可是,少年隻是雙目發紅,垂著頭,低聲說:“安安,我不知道為什麼,從上周開始,我每天夢見你。”
他聲音發澀:“夢見你躺在血泊裡,一直喊我的名字。”
“今早我發現自己會煮醪糟湯,可我家從來不喝這個。”
我渾身發抖。
那是二十八歲的陸淮唯一會做的料理,每次宿醉後我都逼他喝一大碗。
他把手腕舉到我眼前,臉上露出絕望神色:
“今天早上,我的手上突然出現了這個。”
他左腕有道新鮮抓痕,
和前世我流產後在他手上留下的痕跡位置,一模一樣。
他看著我驚慌的表情,臉上漸漸流露出絕望:
“安安,
那不是一場夢,對嗎?”
一瞬間,我手腳冰冷。
說實話,我不知道該如何面對他。
我不顧室外大雨,扭頭衝了出去。
雨幕中傳來腳步聲,是陸淮緊緊跟在我身後。
我到底跑不過男生,被他攥緊手腕,截在自行車棚。
“所以,十年後的我是個混蛋……對嗎?”
雨幕中,他眼神悲傷,下意識伸手想擦我臉上的雨水,又在半空蜷起手指,
“安安,對不起,對不起……至少現在,我從來沒有想過傷害你。”
又是這個無辜又深情的表情,仿佛他做的一切錯事都是不得已為之,事出有因。
我無比厭惡著這樣惺惺作態的他。
為了盡早甩開他,我冷笑一聲,扯開衣領,露出鎖骨下方淡粉色的疤痕。
陸淮被嚇到了,倒吸一口冷氣,指尖懸在傷疤上方顫抖:“這是我……”
“你應該不知道,未來,林楚楚故意將熱咖啡潑在我身上時,”
我SS盯著他的眼睛,把陸淮的手按在傷疤上,說:“你說,又不是故意的,哭什麼哭。”
我沒想到,陸淮哭了。
他的眼淚砸在我手背上,和雨水一樣燙。
裝什麼呢……
我心想。
陸淮突然把我拽進懷裡,任我怎麼用力捶打他的手臂,都不肯放開。
“對不起……”他哽咽著重復,
“雖然不知道為什麼會發生這些事…但讓你這麼疼,對不起。”
“對不起、對不起、對不起……”
我僵在他帶著皂角味的懷抱裡。
這場景多熟悉啊,十八歲初雪那天,他也是這樣抱著我說永遠不放手。
可後來放手的理由那麼俗套。
“林楚楚更需要我。
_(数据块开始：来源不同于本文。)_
/-- Between two units of one instruction each other one does at most one (R160). -/
def unitAllowed (id : SlotId) (l : List TileJob) : Bool := l.all (fun j => decide (j.units ≤ j.done) || !j.served.contains id)

/-- The round of an engine (R160): the first of its instructions that can go on does a unit and goes to the end. One that must
wait for a place or for room for its record, or whose node ends, does none. An instruction whose units are done is outstanding until
its last write has been performed (R159). -/
def roundUnit (cl : Nat) (e : Fin 2) : List TileJob → List TileJob → State → Out
  | _, [], _ => notEnabled "ENGINE_UNIT"
  | before, j :: rest, s =>
    let u := s.jobUser e j
    let skip := fun (_ : Unit) => roundUnit cl e (before ++ [j]) rest s
    let others := before ++ rest
    let running := others.filter (fun x => !(s.node? x.node).any s.shut)
    let finish := fun (s : State) => (s.setJobs cl e.val (others.map (TileJob.forgets j.slot))).pulseSource j.slot (e.val + 1)
    if (s.node? j.node).any s.shut then skip ()
    else if j.units ≤ j.done then if s.writesOut u.who then skip () else .next (finish s)
    else if !unitAllowed j.slot running then skip ()
    else match checkedUnit u j (s.tile cl e.val j.tile) s with
    | .hold (some n) => .next n
    | .hold none => skip ()
    | .fail c ea kind pa =>
      if c = .mcheck && s.faultUnitFull cl then skip ()
      else
        let s := if c = .mcheck && kind = 0 then { s with upset := s.upset - 1 } else s
        .next (((s.setJobs cl e.val (others.map (TileJob.forgets j.slot))).dropGot u.who).engineFails j.slot j.node j.pc c ea kind pa)
    | .ok t s' =>
      let j' := j.after s
      let s' := (s'.setTile cl e.val j.tile t).dropGot u.who
      if j.units ≤ j'.done && !s'.writesOut u.who then .next (finish s')
      else .next (s'.setJobs cl e.val (others.map (TileJob.sawUnit j.slot) ++ [{ j' with served := [] }]))

/-- ENGINE_UNIT (R160): the next unit of the engine's round. -/
def execEngineUnit (cl : Nat) (e : Fin 2) (s : State) : Out := roundUnit cl e [] (s.engineJobs cl e.val) s

end Sys2Proof.Machine
end

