/-- The home of a READ or WRITE of n bytes once consent and the home's own checks have let it (R356, R249). A range that has no home is
refused. -/
def debugThen (row : String) (pa n : Nat) (store : Bool) (s : State) (body : Home → State → Out) : Out :=
  match debugHome pa, debugHome (pa + n - 1) with
  | some h, some last =>
    if n = 0 ∨ 4096 < n ∨ last ≠ h.plus (n - 1) ∨ ((ctlRegion pa).isSome ∧ (n ≠ 8 ∨ pa % 8 ≠ 0)) then
      .next (s.emit (.refusedDebug 0 none))
    else match (s.debugWorlds h n).find? (fun w => !s.consents w) with
      | some w => .next (s.emit (.refusedDebug w none))
      | none =>
        match s.homeCheck none h n store true with
        | .wait => notEnabled row
        | .refuse c => .next (s.emit (.refusedDebug 0 (some c)))
        | .ok =>
          match h with
          | .hbm _ => if s.awaitsHosts none pa n then notEnabled row else body h s
          | .ctl pa =>
            if store && ctlRegion pa = some 0 && !s.dirTurn .debug then
              if s.dir.queue.contains .debug then notEnabled row else .next (s.dirAwait .debug)
            else body h (s.dirServed .debug)
          | _ => body h s
  | _, _ => .next (s.emit (.refusedDebug 0 none))

/-- READ (R361). -/
def execReadMem (pa n : Nat) (s : State) : Out :=
  debugThen "READ" pa n false s fun h s =>
    match h with
    | .ctl pa => let (v, s) := s.ctlRead pa; .next (s.emit (.debugData (toBytes 8 v.toNat)))
    | h => if s.badAt h n || s.tagFails h n then .next (s.emit (.refusedDebug 0 (some .mcheck)))
      else .next ((s.wakeBank h).emit (.debugData (s.openedBytes (s.frameWorld pa) h n)))

/-- WRITE (R361). -/
def execWriteMem (pa : Nat) (data : List Byte) (s : State) : Out :=
  debugThen "WRITE" pa data.length true s fun h s =>
    match h with
    | .ctl pa => .next (s.ctlWrite pa (BitVec.ofNat 64 (ofBytes data)))
    | .hbm pa => .next (s.performFrames pa data)
    | h => .next (s.perform h data)

/-! ## Crash dumps (R356) -/

/-- A 64 KiB frame of HBM or a line of LM in a crash dump: its bytes, or its address and the protected world for which it is left
out. -/
inductive DumpItem where
  | bytes (h : Home) (l : List Byte)
  | omitted (h : Home) (world : BitVec 4)
  deriving DecidableEq, Repr

/-- What a dump holds of n bytes at a home of these worlds. -/
def State.dumpItem (s : State) (h : Home) (n : Nat) (worlds : List (BitVec 4)) : DumpItem :=
  match worlds.find? s.protectedWorld with
  | some w => .omitted h w
  | none => .bytes h (s.readBytes h n)

/-- A frame of HBM counts for every leaf that names it. -/
def State.dumpFrame (s : State) (i : Nat) : DumpItem := s.dumpItem (.hbm (65536 * i)) 65536 (s.frameWorlds (65536 * i))

/-- A line of LM counts for its entry, and for the slot that owns it (R351, R352). -/
def State.dumpLine (s : State) (core i : Nat) : DumpItem :=
  s.dumpItem (.lm core (64 * i)) 64
    (((s.protection core (64 * i)).map entryWorld).toList ++ [s.targetWorld (.lm core (64 * i)) none])

/-- The crash dump of the module as it stands (R356). When the engine runs is not said (log 120). -/
def State.crashDump (s : State) : List DumpItem :=
  (List.range (Config.hbmBytes / 65536)).map s.dumpFrame
    ++ (List.range Config.cores).flatMap (fun c => (List.range (Config.lmBytes / 64)).map (s.dumpLine c))

/-! ## TRACE, COUNTERS, BOOTLOG -/

/-- The configuration keeps the bounds of R363 and R364, and its ring lies in module HBM. -/
def traceOk (c : TraceCfg) : Bool :=
  !c.on || (decide (1024 ≤ c.period) && decide (c.period ≤ 2 ^ 24) && decide (8 ≤ c.m) && decide (c.m ≤ 20) && c.base % 4096 = 0
    && decide (c.base + 32 * 2 ^ c.m ≤ Config.hbmBytes) && decide (10000 ≤ c.intervalNs) && decide (c.intervalNs ≤ 10000000))

/-- TRACE (R363, R364): the ring is memory that the session has written, so its worlds must consent (R356). -/
def execTraceCfg (cfg : TraceCfg) (s : State) : Out :=
  if !traceOk cfg then .next (s.emit (.refusedDebug 0 none))
  else match (if cfg.on then (s.debugWorlds (.hbm cfg.base) (32 * 2 ^ cfg.m)).find? (fun w => !s.consents w) else none) with
    | some w => .next (s.emit (.refusedDebug w none))
    | none =>
      let y := s.typel
      if cfg.on then
        let s := s.performFrames cfg.base (toBytes 8 0)
        .next { s with typel := { y with trace := cfg, lastSample := s.clock, produced := 0, lost := 0, cursors := [] } }
      else .next { s with typel := { y with trace := { y.trace with on := false } } }

/-- Where the link snapshots lie: within module HBM (log 14). -/
def snapshotBase : Nat := 4096 * (Config.snapshotFrame % 2 ^ 27)

/-- COUNTERS (R361, R303, R314, R365, R364). The soft errors corrected since the last request are counted (log 14). -/
def execCounters (s : State) : Out :=
  let each := fun (l : List (Nat × Nat)) => (List.range Config.clusters).map (fun c => assocD l c 0)
  let soft := (List.range 12).map (fun d => assocD s.typel.soft d 0 + Config.softGain s.fresh d)
  let t := { s.used with typel := { s.typel with soft := soft.mapIdx (fun d n => (d, n)) } }
  .next (t.emit (.counters (each s.tlbHits) (each s.tlbMisses) soft ((List.range 12).map (fun d => (s.die d).allowance)) snapshotBase))

/-- BOOTLOG (R361, R366). -/
def execBootlog (s : State) : Out := .next (s.emit (.bootlog s.typel.journal))

/-! ## TRACE_SAMPLE (R363) -/

/-- The place of a slot in its cluster. -/
def sampleIndex (t : Thread) : Nat := 8 * (t.id.core % 64) + t.id.slot

/-- The one of two threads that stands first in ascending core and slot order. -/
def firstSlot : List Thread → Option Thread
  | [] => none
  | t :: l => match firstSlot l with
    | some u => if sampleIndex t ≤ sampleIndex u then some t else some u
    | none => some t

/-- The next slot of a cluster that holds a node, from a place on, wrapping. -/
def State.nextSampled (s : State) (cl from_ : Nat) : Option Thread :=
  let l := s.threads.filter (fun t => !isTransform t.id && clusterOf t.id.core = cl)
  match firstSlot (l.filter (fun t => decide (from_ ≤ sampleIndex t))) with
  | some t => some t
  | none => firstSlot l

/-- One cluster's sample. -/
def State.sampleCluster (s : State) (cl : Nat) : State :=
  match s.nextSampled cl (assocD s.typel.cursors cl 0) with
  | none => s
  | some t =>
    ({ s with typel := { s.typel with cursors := assocSet s.typel.cursors cl (sampleIndex t + 1) } }).traceOffer (s.traceRecord 1 t)

/-- TRACE_SAMPLE (R363). -/
def execTraceSample (s : State) : Out :=
  let y := s.typel
  if y.trace.on ∧ y.lastSample + y.trace.period ≤ s.clock then
    .next (y.trace.clusters.foldl State.sampleCluster { s with typel := { y with lastSample := s.clock } })
  else notEnabled "TRACE_SAMPLE"

/-! ## COUNTER_SNAPSHOT (R364) -/

/-- The number of links a snapshot holds (log 14). -/
def snapshotLinks : Nat := Config.linkCount % 2 ^ 20

/-- Bytes of one of the two buffers. -/
def snapshotBytes : Nat := 64 + 32 * snapshotLinks

/-- The counters of every link at this latch: what they were at the last one, and what they have counted since, modulo 2^32 (R364,
log 14). -/
def State.latchLinks (s : State) : List (BitVec 32) :=
  (List.range (8 * snapshotLinks)).map (fun i => s.typel.links.getD i 0 + Config.linkGain s.fresh i)

/-- The header of 64 bytes and the entries of every link: four pairs of flits and stalls. -/
def State.snapshot (s : State) : List Byte :=
  [0x1C01, s.typel.snapSeq, s.time.toNat, snapshotLinks, 0, 0, 0, 0].flatMap (toBytes 8)
    ++ s.latchLinks.flatMap (fun c => toBytes 4 c.toNat)

/-- Where the next snapshot goes: one of the two buffers. -/
def State.snapshotAt (s : State) : Nat := snapshotBase + snapshotBytes * (s.typel.snapSeq % 2)

/-- COUNTER_SNAPSHOT (R364). -/
def execCounterSnapshot (s : State) : Out :=
  let y := s.typel
  if !y.booted ∨ s.time.toNat < y.lastSnap + y.trace.intervalNs ∨ s.awaitsHosts none s.snapshotAt snapshotBytes then
    notEnabled "COUNTER_SNAPSHOT"
  else
    let u := s.used.performFrames s.snapshotAt s.snapshot
    .next { u with typel := { u.typel with snapSeq := y.snapSeq + 1, lastSnap := s.time.toNat, links := s.latchLinks } }

/-! ## RESET (R366) -/

/-- A journal entry: step, attempt, mode, outcome and TIME. -/
def journalEntry (step attempt mode outcome : Nat) (time : DWord) : BitVec 128 :=
  BitVec.ofNat 128 (2 ^ 64 * time.toNat + 2 ^ 24 * outcome + 2 ^ 16 * mode + 2 ^ 8 * attempt + step)

/-- Entries of a step with an outcome. -/
def journalCount (j : List (BitVec 128)) (step outcome : Nat) : Nat :=
  j.countP (fun e => e.extractLsb' 0 8 = BitVec.ofNat 8 step && e.extractLsb' 24 8 = BitVec.ofNat 8 outcome)

/-- Failed attempts of a step: it was begun and not done. -/
def failedAttempts (j : List (BitVec 128)) (step : Nat) : Nat := journalCount j step 0 - journalCount j step 1

/-- The optional steps, and the alternative modes of a step. -/
def optionalStep (step : Nat) : Bool := [5, 8, 9].contains step
def altModes (step : Nat) : Nat := if step = 3 then 2 else if step = 4 then 1 else 0

/-- How a start ends: all its way, with a step that failed, or by giving up. -/
inductive BootEnd where
  | up
  | failed
  | gaveUp
  deriving DecidableEq, Repr

/-- The steps of a start in order: how it ends, the steps that were done, and the journal they write. -/
def bootSteps (boot : BootScript) (repeated : Bool) :
    List Nat → List Nat → List (BitVec 128) → BootEnd × List Nat × List (BitVec 128)
  | [], done, j => (.up, done, j)
  | step :: l, done, j =>
    let bad := failedAttempts j step
    let mode := min bad (altModes step)
    let entry := fun (outcome : Nat) => journalEntry step (bad + 1) mode outcome boot.timeNs
    if repeated ∧ optionalStep step ∧ bad ≠ 0 then bootSteps boot repeated l done (j ++ [entry 3])
    else if 3 ≤ bad then (.gaveUp, done, j)
    else if !boot.failing.contains step then bootSteps boot repeated l (step :: done) (j ++ [entry 0, entry 1])
    else if optionalStep step then bootSteps boot repeated l done (j ++ [entry 0, entry 2])
    else (if bad + 1 = 3 then .gaveUp else .failed, done, j ++ [entry 0, entry 2])

/-- A boot mask selects a power of two of cores, in ascending order (R309); any other leaves the default mask. -/
def ascending : List Nat → Bool
  | [] => true
  | [a] => decide (a < Config.cores)
  | a :: b :: l => decide (a < b) && ascending (b :: l)
def bootMask (l : List Nat) : List Nat := if l.length = 2 ^ l.length.log2 && ascending l then l else defaultServiceCores

/-- The trust page as Typel loads and locks it (R348). -/
def bootTrust (boot : BootScript) : Trust :=
  { fwrow := 0xFFFFFFFF :: (List.range 15).map (fun i => boot.fwrow.getD (i + 1) 0)
    prot := boot.prot &&& 0xFFFC
    dcons := boot.dcons &&& 0xFFFE
    lock := true
    roster := (List.range 16).map (fun i => boot.roster.getD i 0)
    egress := [] }

/-- The personality (R344): the fuse's, or the strap's where the fuse is blank. -/
def personality (boot : BootScript) : Bool := boot.fuse.getD boot.strap

/-- The first nodes of the released service cores (log 15). -/
def State.release (s : State) (l : List (Fin 8 × DWord × List Byte)) : State :=
  l.foldl (fun s x => match checkRecord false 1 0 x.2.2 x.2.1 with
    | .ok n => s.admitNode x.1.val n
    | .error _ => s) s

/-- A module after a start that has done some steps: every register at its reset value; flash, and what is outside, stand. Step 6
loads and locks the trust page (R348). -/
def State.restarted (s : State) (done : List Nat) (j : List (BitVec 128)) (closed : Bool) (boot : BootScript) : State :=
  { State.reset with
    trust := if done.contains 6 then bootTrust boot else State.reset.trust
    time := boot.timeNs
    fresh := s.fresh
    inbox := s.inbox
    outbox := s.outbox
    typel := { Typel.reset with
      journal := j
      closed := closed
      starts := s.typel.starts + 1
      selfHosted := personality boot
      optionStrap := boot.optionStrap
      lastSnap := boot.timeNs.toNat } }

/-- RESET (R366): a module start. Without step 8 the clocks stay unsynchronised (R339), and without step 9 the host ports stay
as in reset (R346, log 125). -/
def execResetModule (boot : BootScript) (s : State) : Out :=
  let j := if s.typel.closed then [] else s.typel.journal
  match bootSteps boot (!s.typel.closed) ((List.range 11).map (· + 1)) [] j with
  | (.failed, done, j) => .next (s.restarted done j false boot)
  | (.gaveUp, done, j) =>
    let u := s.restarted done j false boot
    .next { u with typel := { u.typel with gaveUp := true } }
  | (.up, done, j) =>
    let u := s.restarted done j true boot
    let synced : Bool := done.contains 8
    let f := u.fabric
    let u := { u with
      serviceCores := bootMask boot.serviceCores
      typel := { u.typel with booted := true }
      fabric := { f with sync := synced, syncAt := boot.timeNs.toNat, inReset := if done.contains 9 then [] else [0, 1] } }
    let u := boot.image.foldl (fun s x => if x.1 < Config.hbmBytes then s.poke (.hbm x.1) [x.2] else s) u
    .next (u.release boot.osNodes)

end Sys2Proof.Machine
end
”
雨越下越大,車棚鐵皮頂棚發出密集的敲擊聲。
陸淮的校服外套披到我肩上時,內側口袋掉出張皺巴巴的B超單。
日期顯示十年後,患者姓名沈安,診斷結果:先兆流產。
那是我第三次失去孩子時的診斷書。
時間線似乎一點點推進,
未來也在和這個時空重合。
“這不是我的!”陸淮錯愕開口。
我們同時看向對方校服口袋。
我的兜裡多了一支驗孕棒,他口袋裡掉出半盒葉酸片,生產日期都是十年後。
“這個……今早就出現在我書包裡了。”陸淮抹了把臉上的雨水,腕間新添的淤青和我昨晚掐的一模一樣,“還有這些傷……是你身上的,對嗎?”
“我知道,你是二十八歲的安安,對嗎?”
陸淮是個很聰明的人,一切反常在他的推理驗算下總會發現端倪,就像僅用幾天時間,他就發現我是來自未來的沈安。
可偏偏最是聰明的人,
也最冷血,離婚條款的每一個字,都指向著最不利於我的決定。
我不知道該說什麼,雨聲蓋住了我的情緒,我隻想逃開他的身邊。
但正當我轉身要走時,陸淮卻拽著我衝進雨幕:“我帶你去個地方!”
……
老槐樹的樹洞裡有隻鐵盒。
陸淮抖著手掏出我們的“時光膠囊”,泛黃的信封上並列寫著兩個名字。
信紙上畫著穿婚紗的簡筆畫小人,旁邊標注著:三年後的5月20日娶安安。
而我的信紙上寫著:希望永遠不要嫁給陸淮。字跡明顯還未幹透。
“這是你昨天新放的?”陸淮愣了愣,指尖摩挲著幹涸的淚漬。
那滴淚本該在結婚紀念日暈染我的離婚協議。
現在也提前了。
此時,我摸到樹根處的凸起。
深挖下去,潮湿的泥土下埋著個手機。
鎖屏是我二十八歲生日那天的自拍,背景裡陸淮正在給林楚楚擦嘴。